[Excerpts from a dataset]

-- ==== Sys2Proof/Laws/Balls.lean ====
section
/-! SUPPORT. The worked example of R570, and that no two lane pairs share a ball. -/

namespace Sys2Proof.Machine

theorem wickTxp_w77 : wickTxp 77 = ⟨5, 52⟩ ∧ returnRxp 9 = ⟨9, 49⟩ := by decide

/-- First balls of every wick, return, chain and CXL pair. -/
def lanePairs : List Ball :=
  (List.range 192).map wickTxp ++ (List.range 24).map returnRxp ++
    (List.range 2).flatMap (fun p => (List.range 4).flatMap fun j => [chainTxp p j, chainRxp p j]) ++
    (List.range 8).flatMap fun j => [cxlTxp j, cxlRxp j]

def Ball.index (b : Ball) : Nat := 66 * b.row + b.col

theorem lanePairs_distinct :
    (lanePairs ++ lanePairs.map Ball.next).all Ball.onArray = true ∧
      ((lanePairs ++ lanePairs.map Ball.next).map Ball.index).dedup.length = 496 := by decide +kernel

end Sys2Proof.Machine
end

Your goal ->
Go through the lines above and copy any that contain "List".

Solution for this task ->
def lanePairs : List Ball :=
  (List.range 192).map wickTxp ++ (List.range 24).map returnRxp ++
    (List.range 2).flatMap (fun p => (List.range 4).flatMap fun j => [chainTxp p j, chainRxp p j]) ++
    (List.range 8).flatMap fun j => [cxlTxp j, cxlRxp j]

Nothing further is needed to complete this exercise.